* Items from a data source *
-- ==== Sys2Proof/Config.lean ====
section
/-! DEFINITION. What an implementation fixes (00_scope.md R7) and the free values the spec leaves open
(93_implementation_defined.md Part 1). A constant declared `opaque` has no body: nothing can be proved of
its value, so a claim holds whatever it is. -/

namespace Sys2Proof

/-! ## The implementation parameters (R7)

"Fixed per implementation (not changeable by commands). A model takes each as an argument." The form of `exec` leaves
no place for an argument, so the parameters travel in the state as plain data: a tag says whether a type or a function
is the default or another one, and the other one is a constant without a body. Log entries 1, 2, 6, 26. -/

/-- The operations of 00_scope.md R12 on the words that encode the values of a numeric type. -/
structure NumType where
  /-- the constants `0`, `1`, `2`, `20`, `0.5`, `0.25`, `TWO_PI` -/
  zero : NUM
  one : NUM
  two : NUM
  twenty : NUM
  half : NUM
  quarter : NUM
  twoPi : NUM
  /-- the value nearest to a non-negative integer, to an integer, to `digits / 10^places` with a sign (R100) -/
  ofNat : Nat → NUM
  ofInt : Int → NUM
  ofDecimal : (negative : Bool) → (digits places : Nat) → NUM
  add : NUM → NUM → NUM
  sub : NUM → NUM → NUM
  mul : NUM → NUM → NUM
  div : NUM → NUM → NUM
  neg : NUM → NUM
  lt : NUM → NUM → Bool
  le : NUM → NUM → Bool
  eq : NUM → NUM → Bool
  isFinite : NUM → Bool
  /-- the greatest integer not above a finite value -/
  floor : NUM → Int
  sqrt : NUM → NUM
  /-- `atan2(y, x)` -/
  atan2 : NUM → NUM → NUM
  log10 : NUM → NUM
  pow10 : NUM → NUM
  sin : NUM → NUM
  cos : NUM → NUM
  exp : NUM → NUM
  deriving Inhabited

/-- `a > b` -/
def NumType.gt (N : NumType) (a b : NUM) : Bool := N.lt b a
/-- `a >= b` -/
def NumType.ge (N : NumType) (a b : NUM) : Bool := N.le b a

/-- The parameter `NUM` (R7). -/
inductive NumKind where
  /-- IEEE 754 binary32, the default -/
  | binary32
  /-- another type with the operations of R12: `Config.otherNum` -/
  | other
  deriving DecidableEq, Repr

/-- A function parameter, `Window` or `WaveGen` (R7). -/
inductive Generator where
  /-- the formula the spec gives as the default (42_transform.md R158, 44_wavetable.md R191) -/
  | formula
  /-- another function: `Config.otherWindow`, `Config.otherWaveGen` -/
  | other
  deriving DecidableEq, Repr

/-- The parameters of an implementation, each with its default (R7). `RFFT` and `IRFFT` are the free functions
`Config.rfftBin` and `Config.irfftSample`. -/
structure Params where
  /-- `NUM` -/
  num : NumKind := .binary32
  /-- `WS_MAX`, the largest legal window size -/
  wsMax : Nat := 65536
  /-- `TS_MAX`, the largest legal wavetable size -/
  tsMax : Nat := 65536
  /-- `NOSC_MAX`, the largest legal number of oscillator slots -/
  noscMax : Nat := 256
  /-- `Window` -/
  window : Generator := .formula
  /-- `WaveGen` -/
  waveGen : Generator := .formula
  /-- `ID_VALUE`, the value of the `ID` register -/
  idValue : Word := 0x534D3037#32
  deriving DecidableEq, Repr

namespace Config

/-- The window kinds `Window` defines: 0 `HANN`, 1 `GAUSSIAN` (10_state.md R27, 93 U8: an
implementation with more kinds is another interface version). Log entry 2. -/
def windowKindDefined (kind : Nat) : Bool := kind == 0 || kind == 1

/-- The waveform kinds `WaveGen` defines: 0 `SINE` (44_wavetable.md R191, 93 U8).
Log entry 2. -/
def waveKindDefined (kind : Nat) : Bool := kind == 0

/-- The operations whose result can be a NaN that the spec does not fix (00_scope.md R12, 93 U2). -/
inductive NumOp where
  | add | sub | mul | div | sqrt | atan2
  deriving DecidableEq, Repr

/-- FREE VALUE (93 U2, log entry 3): sign and fraction of the NaN an operation answers on these operands. -/
opaque nanChoice : NumOp → NUM → NUM → Bool × BitVec 23

/-- FREE FUNCTION (00_scope.md R12, 93 U6 and U9, log entry 4): `atan2(y, x)` before the pinned values. -/
opaque atan2Raw : NUM → NUM → NUM
/-- FREE FUNCTION (R12, U6, U9, log entry 4): `log10` before the pinned values. -/
opaque log10Raw : NUM → NUM
/-- FREE FUNCTION (R12, U6, U9, log entry 4): `pow10` before the pinned values. -/
opaque pow10Raw : NUM → NUM
/-- FREE FUNCTION (R12, U6, U9, log entry 4): `sin` before the pinned values and range. -/
opaque sinRaw : NUM → NUM
/-- FREE FUNCTION (R12, U6, U9, log entry 4): `cos` before the pinned values and range. -/
opaque cosRaw : NUM → NUM
/-- FREE FUNCTION (R12, U6, U9, log entry 4): `exp` before the pinned values and range. -/
opaque expRaw : NUM → NUM

/-- FREE FUNCTION (R7, log entry 1): the operations of a `NUM` that is not binary32. -/
opaque otherNum : NumType

/-- FREE FUNCTION (R7, log entry 6): `Window(kind, N, n, gsigma)` where it is not the formula of R158. -/
opaque otherWindow : (kind size n : Nat) → (gsigma : NUM) → NUM

/-- FREE FUNCTION (R7, log entry 6): `WaveGen(kind, T, i)` where it is not the formula of R191. -/
opaque otherWaveGen : (kind t i : Nat) → NUM

/-- FREE FUNCTION (42_transform.md R160, 93 U5 and U6, log entry 7): bin `k` of `RFFT(P, x)`, real and
imaginary part. It depends on the numeric type, `P`, `x` and `k` only. -/
opaque rfftBin : NumKind → Nat → List NUM → Nat → NUM × NUM

/-- FREE FUNCTION (42_transform.md R161, 93 U5 and U6, log entry 7): sample `n` of
`IRFFT(P, specRe, specIm)`. -/
opaque irfftSample : NumKind → Nat → List NUM → List NUM → Nat → NUM

/-- FREE VALUE (42_transform.md R168, 93 U4, log entry 8): sample `n` that `XFM.IFFT` streams when the
spectrum was modified, for the `c`-th such use. -/
opaque freeSample : (c n : Nat) → NUM

end Config

end Sys2Proof
end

* What is being asked *
Print exactly the lines above from the one with "R191, 93 U8)." to the one with "of R158. -/", including both.

* Task solution *
/-- The waveform kinds `WaveGen` defines: 0 `SINE` (44_wavetable.md R191, 93 U8).
Log entry 2. -/
def waveKindDefined (kind : Nat) : Bool := kind == 0

/-- The operations whose result can be a NaN that the spec does not fix (00_scope.md R12, 93 U2). -/
inductive NumOp where
  | add | sub | mul | div | sqrt | atan2
  deriving DecidableEq, Repr

/-- FREE VALUE (93 U2, log entry 3): sign and fraction of the NaN an operation answers on these operands. -/
opaque nanChoice : NumOp → NUM → NUM → Bool × BitVec 23

/-- FREE FUNCTION (00_scope.md R12, 93 U6 and U9, log entry 4): `atan2(y, x)` before the pinned values. -/
opaque atan2Raw : NUM → NUM → NUM
/-- FREE FUNCTION (R12, U6, U9, log entry 4): `log10` before the pinned values. -/
opaque log10Raw : NUM → NUM
/-- FREE FUNCTION (R12, U6, U9, log entry 4): `pow10` before the pinned values. -/
opaque pow10Raw : NUM → NUM
/-- FREE FUNCTION (R12, U6, U9, log entry 4): `sin` before the pinned values and range. -/
opaque sinRaw : NUM → NUM
/-- FREE FUNCTION (R12, U6, U9, log entry 4): `cos` before the pinned values and range. -/
opaque cosRaw : NUM → NUM
/-- FREE FUNCTION (R12, U6, U9, log entry 4): `exp` before the pinned values and range. -/
opaque expRaw : NUM → NUM

/-- FREE FUNCTION (R7, log entry 1): the operations of a `NUM` that is not binary32. -/
opaque otherNum : NumType

/-- FREE FUNCTION (R7, log entry 6): `Window(kind, N, n, gsigma)` where it is not the formula of R158. -/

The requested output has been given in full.